THE DATA ▸
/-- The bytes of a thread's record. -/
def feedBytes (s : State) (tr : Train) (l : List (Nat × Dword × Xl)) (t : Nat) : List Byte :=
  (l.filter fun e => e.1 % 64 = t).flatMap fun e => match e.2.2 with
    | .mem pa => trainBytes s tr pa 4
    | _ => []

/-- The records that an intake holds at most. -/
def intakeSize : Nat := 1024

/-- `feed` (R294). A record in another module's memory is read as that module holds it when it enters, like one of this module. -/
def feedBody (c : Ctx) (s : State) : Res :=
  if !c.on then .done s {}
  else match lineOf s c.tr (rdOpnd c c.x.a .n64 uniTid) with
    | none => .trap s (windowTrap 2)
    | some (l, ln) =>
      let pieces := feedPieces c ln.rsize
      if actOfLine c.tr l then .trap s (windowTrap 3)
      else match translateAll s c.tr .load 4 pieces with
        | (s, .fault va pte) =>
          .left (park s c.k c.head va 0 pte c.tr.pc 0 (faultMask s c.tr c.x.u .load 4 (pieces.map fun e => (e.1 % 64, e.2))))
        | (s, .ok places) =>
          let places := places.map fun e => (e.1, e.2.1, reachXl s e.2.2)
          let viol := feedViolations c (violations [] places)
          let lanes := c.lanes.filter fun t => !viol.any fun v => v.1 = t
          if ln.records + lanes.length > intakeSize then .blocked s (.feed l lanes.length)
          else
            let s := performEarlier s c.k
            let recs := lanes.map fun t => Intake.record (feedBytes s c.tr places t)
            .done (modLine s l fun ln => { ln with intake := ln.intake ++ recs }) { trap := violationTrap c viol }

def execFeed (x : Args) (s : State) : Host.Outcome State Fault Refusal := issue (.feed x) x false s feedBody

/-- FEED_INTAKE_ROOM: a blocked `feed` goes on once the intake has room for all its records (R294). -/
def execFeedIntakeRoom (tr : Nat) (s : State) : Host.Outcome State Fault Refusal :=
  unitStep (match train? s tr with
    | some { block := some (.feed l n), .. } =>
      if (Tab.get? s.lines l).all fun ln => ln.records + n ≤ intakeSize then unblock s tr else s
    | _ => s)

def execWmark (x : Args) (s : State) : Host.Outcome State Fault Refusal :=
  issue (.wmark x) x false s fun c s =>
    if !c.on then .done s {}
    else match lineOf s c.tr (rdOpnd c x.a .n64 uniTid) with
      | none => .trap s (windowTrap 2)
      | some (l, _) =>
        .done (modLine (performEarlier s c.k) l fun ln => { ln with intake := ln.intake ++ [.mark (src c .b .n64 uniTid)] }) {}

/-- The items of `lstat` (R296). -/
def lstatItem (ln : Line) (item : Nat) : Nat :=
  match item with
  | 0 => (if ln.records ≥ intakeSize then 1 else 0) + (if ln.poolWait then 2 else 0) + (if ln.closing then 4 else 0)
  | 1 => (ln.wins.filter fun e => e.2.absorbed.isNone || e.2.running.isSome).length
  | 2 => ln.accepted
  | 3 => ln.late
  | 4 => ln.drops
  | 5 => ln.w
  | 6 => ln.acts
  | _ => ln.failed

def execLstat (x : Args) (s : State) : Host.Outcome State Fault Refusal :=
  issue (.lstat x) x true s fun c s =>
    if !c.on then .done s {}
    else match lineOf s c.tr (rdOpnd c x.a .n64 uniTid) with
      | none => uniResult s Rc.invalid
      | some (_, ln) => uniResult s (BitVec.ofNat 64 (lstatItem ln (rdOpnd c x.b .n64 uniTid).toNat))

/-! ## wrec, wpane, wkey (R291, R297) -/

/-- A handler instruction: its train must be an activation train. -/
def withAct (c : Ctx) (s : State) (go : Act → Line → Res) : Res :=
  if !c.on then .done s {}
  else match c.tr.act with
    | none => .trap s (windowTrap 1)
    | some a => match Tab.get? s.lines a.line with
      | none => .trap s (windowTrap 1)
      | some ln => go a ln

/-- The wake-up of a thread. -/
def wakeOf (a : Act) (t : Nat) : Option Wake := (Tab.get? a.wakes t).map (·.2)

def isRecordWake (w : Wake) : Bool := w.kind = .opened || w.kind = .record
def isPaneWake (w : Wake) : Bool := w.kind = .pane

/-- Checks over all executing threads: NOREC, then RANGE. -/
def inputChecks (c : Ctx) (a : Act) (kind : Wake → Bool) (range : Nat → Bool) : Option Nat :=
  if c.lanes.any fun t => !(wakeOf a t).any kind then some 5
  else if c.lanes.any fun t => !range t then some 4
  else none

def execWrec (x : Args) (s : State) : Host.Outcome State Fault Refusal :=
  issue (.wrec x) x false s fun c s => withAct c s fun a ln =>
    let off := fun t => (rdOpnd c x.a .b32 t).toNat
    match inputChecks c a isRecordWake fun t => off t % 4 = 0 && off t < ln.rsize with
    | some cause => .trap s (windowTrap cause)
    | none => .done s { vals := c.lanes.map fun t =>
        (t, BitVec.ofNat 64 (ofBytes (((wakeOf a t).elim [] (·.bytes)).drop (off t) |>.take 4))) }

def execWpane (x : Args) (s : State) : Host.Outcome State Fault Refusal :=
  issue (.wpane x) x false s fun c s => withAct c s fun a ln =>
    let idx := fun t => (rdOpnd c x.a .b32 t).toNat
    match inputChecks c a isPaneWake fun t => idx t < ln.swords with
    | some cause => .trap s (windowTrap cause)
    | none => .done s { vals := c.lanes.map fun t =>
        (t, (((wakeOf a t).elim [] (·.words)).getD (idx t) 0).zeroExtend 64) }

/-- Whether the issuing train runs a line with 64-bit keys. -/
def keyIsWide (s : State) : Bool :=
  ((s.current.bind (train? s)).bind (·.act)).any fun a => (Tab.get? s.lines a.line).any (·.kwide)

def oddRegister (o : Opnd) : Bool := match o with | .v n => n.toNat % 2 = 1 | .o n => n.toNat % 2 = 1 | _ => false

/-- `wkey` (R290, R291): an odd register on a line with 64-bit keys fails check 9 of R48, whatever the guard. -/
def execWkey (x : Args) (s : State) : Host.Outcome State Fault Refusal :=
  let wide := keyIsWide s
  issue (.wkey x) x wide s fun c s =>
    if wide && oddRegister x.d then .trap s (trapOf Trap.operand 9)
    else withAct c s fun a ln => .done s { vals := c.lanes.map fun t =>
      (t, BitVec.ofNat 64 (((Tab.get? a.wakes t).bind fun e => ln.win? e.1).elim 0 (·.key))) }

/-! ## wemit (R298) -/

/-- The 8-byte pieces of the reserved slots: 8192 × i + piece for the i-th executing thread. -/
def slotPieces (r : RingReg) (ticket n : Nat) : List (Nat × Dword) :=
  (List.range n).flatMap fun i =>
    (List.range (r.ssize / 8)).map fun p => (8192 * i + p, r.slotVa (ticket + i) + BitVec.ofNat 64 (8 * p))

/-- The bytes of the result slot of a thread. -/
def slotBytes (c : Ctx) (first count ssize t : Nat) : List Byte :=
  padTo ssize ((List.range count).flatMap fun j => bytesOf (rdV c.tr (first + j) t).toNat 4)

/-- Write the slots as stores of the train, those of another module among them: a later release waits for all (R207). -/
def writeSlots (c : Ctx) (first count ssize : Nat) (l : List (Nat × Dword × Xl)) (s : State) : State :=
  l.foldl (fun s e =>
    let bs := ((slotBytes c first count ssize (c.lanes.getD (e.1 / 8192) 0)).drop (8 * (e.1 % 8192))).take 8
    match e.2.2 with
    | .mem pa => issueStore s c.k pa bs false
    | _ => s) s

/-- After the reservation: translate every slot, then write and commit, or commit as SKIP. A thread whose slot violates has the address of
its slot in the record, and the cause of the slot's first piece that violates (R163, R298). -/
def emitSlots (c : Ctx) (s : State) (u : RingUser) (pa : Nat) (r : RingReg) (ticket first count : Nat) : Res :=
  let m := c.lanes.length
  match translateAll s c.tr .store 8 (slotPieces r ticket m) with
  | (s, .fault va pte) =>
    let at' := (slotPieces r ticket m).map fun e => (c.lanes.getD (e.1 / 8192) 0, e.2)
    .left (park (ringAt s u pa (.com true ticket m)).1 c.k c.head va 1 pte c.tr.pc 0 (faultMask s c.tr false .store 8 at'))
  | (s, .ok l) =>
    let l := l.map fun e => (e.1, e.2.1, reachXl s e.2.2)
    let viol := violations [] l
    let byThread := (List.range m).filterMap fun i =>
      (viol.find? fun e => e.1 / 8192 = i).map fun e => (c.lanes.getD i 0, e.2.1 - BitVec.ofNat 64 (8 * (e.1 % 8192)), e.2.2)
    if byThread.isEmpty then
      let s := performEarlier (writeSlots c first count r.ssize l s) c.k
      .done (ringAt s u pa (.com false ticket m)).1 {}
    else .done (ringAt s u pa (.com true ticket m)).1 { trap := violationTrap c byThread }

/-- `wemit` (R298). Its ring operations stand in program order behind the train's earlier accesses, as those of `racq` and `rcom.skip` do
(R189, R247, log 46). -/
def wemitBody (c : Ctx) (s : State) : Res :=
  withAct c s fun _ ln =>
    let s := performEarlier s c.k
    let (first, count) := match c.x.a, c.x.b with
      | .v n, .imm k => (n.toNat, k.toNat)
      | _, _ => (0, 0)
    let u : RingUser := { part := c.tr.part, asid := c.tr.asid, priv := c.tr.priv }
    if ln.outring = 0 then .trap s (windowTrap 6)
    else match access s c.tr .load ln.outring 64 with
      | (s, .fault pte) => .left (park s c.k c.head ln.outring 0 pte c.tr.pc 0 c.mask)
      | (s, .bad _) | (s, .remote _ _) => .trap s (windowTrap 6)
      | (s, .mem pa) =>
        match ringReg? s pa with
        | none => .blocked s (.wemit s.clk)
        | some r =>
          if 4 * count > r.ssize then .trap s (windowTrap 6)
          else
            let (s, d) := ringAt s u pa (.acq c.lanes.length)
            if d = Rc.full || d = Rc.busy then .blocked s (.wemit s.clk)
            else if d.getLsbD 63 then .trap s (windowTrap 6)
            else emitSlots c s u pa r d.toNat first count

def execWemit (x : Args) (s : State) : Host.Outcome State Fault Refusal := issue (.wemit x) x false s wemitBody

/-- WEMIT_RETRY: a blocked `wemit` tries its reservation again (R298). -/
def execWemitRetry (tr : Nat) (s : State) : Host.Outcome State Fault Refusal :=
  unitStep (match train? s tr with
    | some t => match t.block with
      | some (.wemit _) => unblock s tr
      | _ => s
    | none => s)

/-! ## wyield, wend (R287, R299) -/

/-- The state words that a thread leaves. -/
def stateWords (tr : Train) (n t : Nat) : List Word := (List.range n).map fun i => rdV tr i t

EXERCISE INSTRUCTIONS ▸ Repeat exactly the lines above, starting with the first line of the records and finishing with the line holding "this module. -/". Add no other line.

YOUR SOLUTION ▸
/-- The bytes of a thread's record. -/
def feedBytes (s : State) (tr : Train) (l : List (Nat × Dword × Xl)) (t : Nat) : List Byte :=
  (l.filter fun e => e.1 % 64 = t).flatMap fun e => match e.2.2 with
    | .mem pa => trainBytes s tr pa 4
    | _ => []

/-- The records that an intake holds at most. -/
def intakeSize : Nat := 1024

/-- `feed` (R294). A record in another module's memory is read as that module holds it when it enters, like one of this module. -/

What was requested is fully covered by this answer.